Ms Ziff has reason to be so high on the image, as her work on the Che icon includes as exhibition that opens this October and a film coming out in 2008. Some people like to debate whether this or that image is the most iconic of them all, but I’m not among them. The question does open up some interesting issues in this case, and I mention them in part because they address an omission in the book No Caption Needed. John and I focused exclusively on the US, as we weren’t prepared to study other national media. We are confident, however, that iconic images play an important role in some other pubic cultures, although not necessarily in all of them. We assume that they will work along the lines we identified but also reflect differences in media, society, and political history. Those differences may be incorporated easily into our theoretical framework in some cases, and in other cases they may require fundamental adjustments.
In addition, there also is the question of how icons circulate internationally and help constitute something like a transnational public culture. We are certain that the Che icon is not the most widely circulated iconic in the US, but it may well be internationally. Likewise, the range of appropriations shown in the slide show and flickr link accompanying the BBC story contains nothing surprising to those who know something about how images become iconic, but it could be that they work differently in a transnational context than they would within a more circumscribed media environment.

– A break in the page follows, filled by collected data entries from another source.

-- ==== Sys2Proof/Machine/Sessions.lean ====
section
/-! DEFINITION. Handshakes between nodes and with management stations, and management sessions (12_host_ports.md R353, R354;
14_partitions_and_trust.md R406, R407, R419 to R423). -/

namespace Sys2Proof.Machine

/-! ## Receiving a handshake message -/

/-- A HANDSHAKE message is in the clear (R373): an older incarnation or a SEQ seen within 1 ms discards it (R375,
R376). -/
def State.screenHs (h : MsgHdr) (s : State) : Bool × State :=
  let s := s.gathered h false
  let p := s.peer h.src
  let now := s.pow.tsc.toNat
  let old := p.seen.filter fun y => decide (now ≤ y.2 + seenNs)
  if ¬ s.listens then (false, s)
  else if h.incarn.toNat < p.incarn.toNat ∨ (h.incarn = p.incarn ∧ old.any fun y => y.1 == h.seq.toNat) then
    (false, s.count 6 nodeScope (fabTel h.link 14))
  else
    let keep := if h.incarn = p.incarn then old else []
    (true, (s.updPeer h.src fun p => { p with seen := (h.seq.toNat, now) :: keep }).count 6 nodeScope (fabTel h.link 12))

/-- Sends a handshake message of the node's own: it takes the next unordered SEQ and waits for no key. -/
def State.sendHs (n : NodeId) (m : Msg) (s : State) : State :=
  let q := (s.peer n).txUnord + 1
  (s.updPeer n fun p => { p with txUnord := q }).transmit n ⟨q, 0, s.epoch, m⟩

/-- A failed check ends the handshake with ABORT (R421): HS_FAIL, a record naming the peer, 100 ms without a new one. -/
def State.hsFailed (h : MsgHdr) (id : Word32) (reason : Nat) (s : State) : State :=
  let s := (s.sendHs h.src (.hsAbort id reason)).updPeer h.src fun p => { p with hs := none, backoff := true }
  s.raise .secSts 8 ⟨5, 3, 1, 0xFF, h.link, leBytes 2 h.src.toNat ++ leBytes 2 reason ++ leBytes 4 h.epoch.toNat⟩

/-- The certificates by which a body is judged: its own, or those held from the same incarnation (R419). -/
def State.hsCerts (s : State) (h : MsgHdr) (b : HsBody) : Option (List Byte) :=
  if b.certsPresent then some b.certs
  else
    let p := s.peer h.src
    if p.incarn = h.incarn then p.certs else none

/-- The checks 1 to 4 of R421: the certificates, or the REASON of the first that fails. -/
def State.hsCheck (s : State) (h : MsgHdr) (b : HsBody) (signed : List Byte) : Except Nat (List Byte) :=
  match s.hsCerts h b with
  | none => .error 1
  | some c =>
    if ¬ Config.certsOk c ∨ Config.certsIncarn c ≠ h.incarn.toNat then .error 1
    else if ¬ Config.sigOk c (prefixFab ++ signed) b.sig then .error 2
    else if b.svn.toNat < s.kept .secFabSvn then .error 3
    else .ok c

/-- The digest of a received message's header and body up to SIG (R420). -/
def hsDigest (s : State) (h : MsgHdr) (step : Nat) (b : HsBody) : List Byte :=
  shake256 32 (hsHeader h.src s.self h.epoch.toNat h.incarn.toNat h.seq.toNat ++ b.front step)

/-- The peer's incarnation as the certificates prove it: a higher one drops what was held of the older (R376). -/
def State.hsIncarn (h : MsgHdr) (s : State) : State :=
  if (s.peer h.src).incarn.toNat < h.incarn.toNat then
    let seen := (s.peer h.src).seen
    (s.newIncarn h.src h.incarn).updPeer h.src fun p => { p with seen := seen, keyed := false, certs := none }
  else s

/-- A newer epoch in the header is fetched (R386). -/
def State.hsEpoch (h : MsgHdr) (s : State) : State :=
  if s.epoch < h.epoch.toNat then s.postMsg h.src (.mapFetch h.epoch) else s

/-! ## The steps (R420 to R422) -/

/-- HELLO at the responder. -/
def State.gotHello (h : MsgHdr) (b : HsBody) (s : State) : State :=
  let x := s.screenHs h
  if ¬ x.1 then x.2
  else
    let s := x.2
    let p := s.peer h.src
    let mine : Bool := match p.hs with | some y => y.initiator && y.running | none => false
    let again : Option Hs := match p.hs with | some y => if !y.initiator && y.hsId == b.hsId then some y else none | none => none
    if mine ∧ s.self.toNat < h.src.toNat then s.sendHs h.src (.hsAbort b.hsId 5)
    else match again with
      | some y => s.transmit h.src ⟨y.seq, 0, y.epoch, y.sent⟩
      | none =>
        if ¬ s.trust.attReady then s
        else
          let hI := hsDigest s h 1 b
          match s.hsCheck h b hI with
          | .error r => s.hsFailed h b.hsId r
          | .ok certs =>
            let s := (s.hsIncarn h).attRoll
            let p := s.peer h.src
            let draw := s.freeCtr
            let seq := p.txUnord + 1
            let ss := Config.kemShared draw b.kem
            let rb := s.hsBody b.hsId (Config.kemCipher draw b.kem) p.certs.isNone
            let hR := shake256 32 (hsHeader s.self h.src s.epoch s.pow.incarn.toNat seq ++ rb.front 2)
            let rb := { rb with sig := Config.sign s.trust.attSerial (prefixFab ++ hI ++ hR) }
            let s := s.drawn.attUsed.updPeer h.src fun p => { p with
              txUnord := seq, incarn := h.incarn
              hs := some ⟨b.hsId, false, seq, s.epoch, .hsReply rb, draw, hI, hR, confirmation (fitBytes 32 ss) hI hR, certs⟩ }
            s.transmit h.src ⟨seq, 0, s.epoch, .hsReply rb⟩

/-- A new key with a peer is in use; the previous one is accepted for 1 ms (R407). -/
def State.keySet (n : NodeId) (certs : List Byte) (s : State) : State :=
  s.updPeer n fun p => { p with oldKey := p.keyed, keyed := true, keySerial := p.keySerial + 1, certs := some certs }

/-- REPLY at the initiator: a FINISH, the new key, and the hold of R422. A repeated REPLY draws the same FINISH. -/
def State.gotReply (h : MsgHdr) (b : HsBody) (s : State) : State :=
  let x := s.screenHs h
  if ¬ x.1 then x.2
  else
    let s := x.2
    match (s.peer h.src).hs with
    | none => s
    | some y =>
      if ¬ y.initiator ∨ y.hsId ≠ b.hsId then s
      else if ¬ y.running then
        if (s.peer h.src).incarn = h.incarn then s.transmit h.src ⟨y.seq, 0, y.epoch, y.sent⟩
        else ((s.hsIncarn h).updPeer h.src fun p => { p with hs := none }).needKey h.src
      else
        let hR := hsDigest s h 2 b
        match s.hsCheck h b (y.hI ++ hR) with
        | .error r => s.hsFailed h b.hsId r
        | .ok certs =>
          let conf := confirmation (fitBytes 32 (Config.kemOpen y.draw b.kem)) y.hI hR
          let s := s.hsIncarn h
          let seq := (s.peer h.src).txUnord + 1
          let fb : HsBody := { s.hsBody b.hsId [] false with certs := [], sig := conf }
          let s := (s.drawn.keySet h.src certs).updPeer h.src fun p => { p with
            txUnord := seq, incarn := h.incarn, holdUntilFirst := true
            hs := some { y with seq := seq, epoch := s.epoch, sent := .hsFinish fb, hR := hR, conf := conf, certs := certs } }
          (s.transmit h.src ⟨seq, 0, s.epoch, .hsFinish fb⟩).hsEpoch h

/-- FINISH at the responder (R420, R421 check 5). -/
def State.gotFinish (h : MsgHdr) (b : HsBody) (s : State) : State :=
  let x := s.screenHs h
  if ¬ x.1 then x.2
  else
    let s := x.2
    match (s.peer h.src).hs with
    | none => s
    | some y =>
      if y.initiator ∨ y.hsId ≠ b.hsId then s
      /- The initiator's incarnation has changed during the handshake: it is abandoned (R422; log 31). -/
      else if (s.peer h.src).incarn ≠ h.incarn then
        let s := (s.hsIncarn h).updPeer h.src fun p => { p with hs := none }
        if (s.peer h.src).waiting.isEmpty then s else s.needKey h.src
      else if b.sig ≠ y.conf then s.hsFailed h b.hsId 4
      else (((s.keySet h.src y.certs).updPeer h.src fun p => { p with hs := none }).releaseWaiting h.src).hsEpoch h

/-- A received ABORT ends the handshake it names (R421). -/
def State.gotAbort (h : MsgHdr) (id : Word32) (s : State) : State :=
  let x := s.screenHs h
  if ¬ x.1 then x.2
  else x.2.updPeer h.src fun p => match p.hs with
    | some y => if y.hsId = id ∧ y.running then { p with hs := none } else p
    | none => p

/-- An unanswered HELLO or REPLY goes again with the same header and body (R422, R406). -/
def State.hsRetry (n : NodeId) (s : State) : State :=
  match (s.peer? n).bind (·.hs) with
  | some y => if y.running then s.transmit n ⟨y.seq, 0, y.epoch, y.sent⟩ else s
  | none => s

def State.backoffOver (n : NodeId) (s : State) : State :=
  if (s.peer? n).isNone then s
  else
    let s := s.updPeer n fun p => { p with backoff := false }
    if (s.peer n).waiting.isEmpty ∨ (s.peer n).keyed then s else s.needKey n

def State.holdOver (n : NodeId) (s : State) : State :=
  if (s.peer n).holdUntilFirst then (s.updPeer n fun p => { p with holdUntilFirst := false }).releaseWaiting n else s

/-- REKEY_DUE (R407). -/
def State.rekeyDue (n : NodeId) (s : State) : State := if (s.peer n).keyed ∧ s.listens then s.needKey n else s

def State.oldKeyGone (n : NodeId) (s : State) : State :=
  if (s.peer? n).isSome then s.updPeer n fun p => { p with oldKey := false } else s

/-! ## Management sessions (R354, R423) -/

/-- The number by which commands in flight know a session that has closed; no session has it. -/
def goneSession : Nat := 65535

/-- A session closes: its commands complete, their replies are discarded (R354). -/
def State.closeSession (n : Nat) (s : State) : State :=
  if (s.session? n).isNone then s
  else
    let forget := fun (i : Inflight) => if i.pkt.src = .mgmt n then { i with pkt := { i.pkt with src := .mgmt goneSession } } else i
    ({ s with host := { s.host with sessions := s.host.sessions.filter fun x => !(x.num == n) }
              cmds := { s.cmds with list := s.cmds.list.map forget } }).emit (.sessionClosed n)

/-- MGMT_CONNECT: the lowest free session number of four, or a reset (R354). -/
def State.connect (s : State) : State :=
  if ¬ s.host.mportUp then s
  else match (List.range 4).find? fun n => (s.session? n).isNone with
    | none => s.emit .tcpReset
    | some n =>
      ({ s with host := { s.host with sessions := s.host.sessions ++ [(⟨n, false, 0, 0, 0, []⟩ : Session)] } }).emit (.sessionOpened n)

/-- A management key digest of SEC_MKEY; none where it is all zero. -/
def State.mkey (s : State) (k : Nat) : Option Digest :=
  let v := sumNat ((List.range 8).map fun w => s.kept (.secMkey k w) * 2 ^ (32 * w))
  if v = 0 then none else some (BitVec.ofNat 256 v)

def State.stationKnown (s : State) (key : List Byte) : Bool := (List.range 8).any fun k => s.mkey k == some (digest key)

/-- MGMT_HELLO (R420, R423): ABORT and close, or REPLY; the session is then established (log 33: the station's FINISH
is no command). -/
def State.mgmtHello (n : Nat) (b : HsBody) (s : State) : State :=
  match s.session? n with
  | none => s
  | some x =>
    if x.isOpen then s.closeSession n
    else if ¬ s.stationKnown b.certs then (s.emit (.sessionHs n (.hsAbort b.hsId 6))).closeSession n
    else
      let hI := shake256 32 (b.front 1)
      if ¬ Config.stationSigOk b.certs (prefixMgt ++ hI) b.sig then (s.emit (.sessionHs n (.hsAbort b.hsId 2))).closeSession n
      else if ¬ s.trust.attReady then s
      else
        let s := s.attRoll
        let rb := s.hsBody b.hsId (Config.kemCipher s.freeCtr b.kem) true
        let hR := shake256 32 (rb.front 2)
        let rb := { rb with sig := Config.sign s.trust.attSerial (prefixMgt ++ hI ++ hR) }
        (s.drawn.attUsed.updSession n fun y => { y with isOpen := true }).emit (.sessionHs n (.hsReply rb))

/-- SESSION_REKEY_CLOSE: no command outstanding (R423). -/
def State.sessionRekey (n : Nat) (s : State) : State :=
  match s.session? n with
  | some x => if x.outstanding = 0 then s.closeSession n else s
  | none => s

/-! ## The commands -/

def execHandshakeHello (h : MsgHdr) (b : HsBody) (s : State) : Host.Outcome State Fault Refusal := .next (s.gotHello h b)
def execHandshakeReply (h : MsgHdr) (b : HsBody) (s : State) : Host.Outcome State Fault Refusal := .next (s.gotReply h b)
def execHandshakeFinish (h : MsgHdr) (b : HsBody) (s : State) : Host.Outcome State Fault Refusal := .next (s.gotFinish h b)
def execHandshakeAbort (h : MsgHdr) (hsId : Word32) (_ : Nat) (s : State) : Host.Outcome State Fault Refusal :=
  .next (s.gotAbort h hsId)
def execHandshakeRetry (peer : NodeId) (s : State) : Host.Outcome State Fault Refusal := .next (s.hsRetry peer)
def execHandshakeBackoffExpiry (peer : NodeId) (s : State) : Host.Outcome State Fault Refusal := .next (s.backoffOver peer)
def execInitiatorHoldExpiry (peer : NodeId) (s : State) : Host.Outcome State Fault Refusal := .next (s.holdOver peer)
def execRekeyDue (peer : NodeId) (s : State) : Host.Outcome State Fault Refusal := .next (s.rekeyDue peer)
def execOldKeyErase (peer : NodeId) (s : State) : Host.Outcome State Fault Refusal := .next (s.oldKeyGone peer)
def execMgmtConnect (s : State) : Host.Outcome State Fault Refusal := .next s.connect
def execMgmtHello (session : Nat) (b : HsBody) (s : State) : Host.Outcome State Fault Refusal := .next (s.mgmtHello session b)
def execSessionIdleTimeout (session : Nat) (s : State) : Host.Outcome State Fault Refusal := .next (s.closeSession session)
def execSessionRekeyClose (session : Nat) (s : State) : Host.Outcome State Fault Refusal := .next (s.sessionRekey session)
def execMgmtDisconnect (session : Nat) (s : State) : Host.Outcome State Fault Refusal := .next (s.closeSession session)

end Sys2Proof.Machine
end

In any case, each icon provides a unique basis for talking about what we see, what has happened, who are are, and what paths lie before us. Indeed, it could well be that there is more than one reason for the Che image to come around again.
Update: Today’s New York Times is running a story on the Che icon. They feature Che’s daughter while emphasizing the supposed contradiction between socialist ideal and commercial success. There is tension there, of course, which is one reason the image is iconic. But don’t hold your breath for a companion story on the contradiction between a privately owned newspaper representing the public interest. Nor do they point to a contradiction when quoting an Investor’s Business Daily editorial decrying use of the image as “tyrant-chic.” I didn’t know that the Daily supported moral regulation of free enterprise. They ought to talk with Che’s daughter, who also is concerned about commercial use of the image.
It’s the 40th anniversary of Che’s death, so there will be a number of stories about the iconic image this week. Many of them will follow the conventions for reporting on iconic images, including personalizing the story and fretting about unrestricted circulation. I find it interesting that icons can be used to manage contradictions, and also to expose them.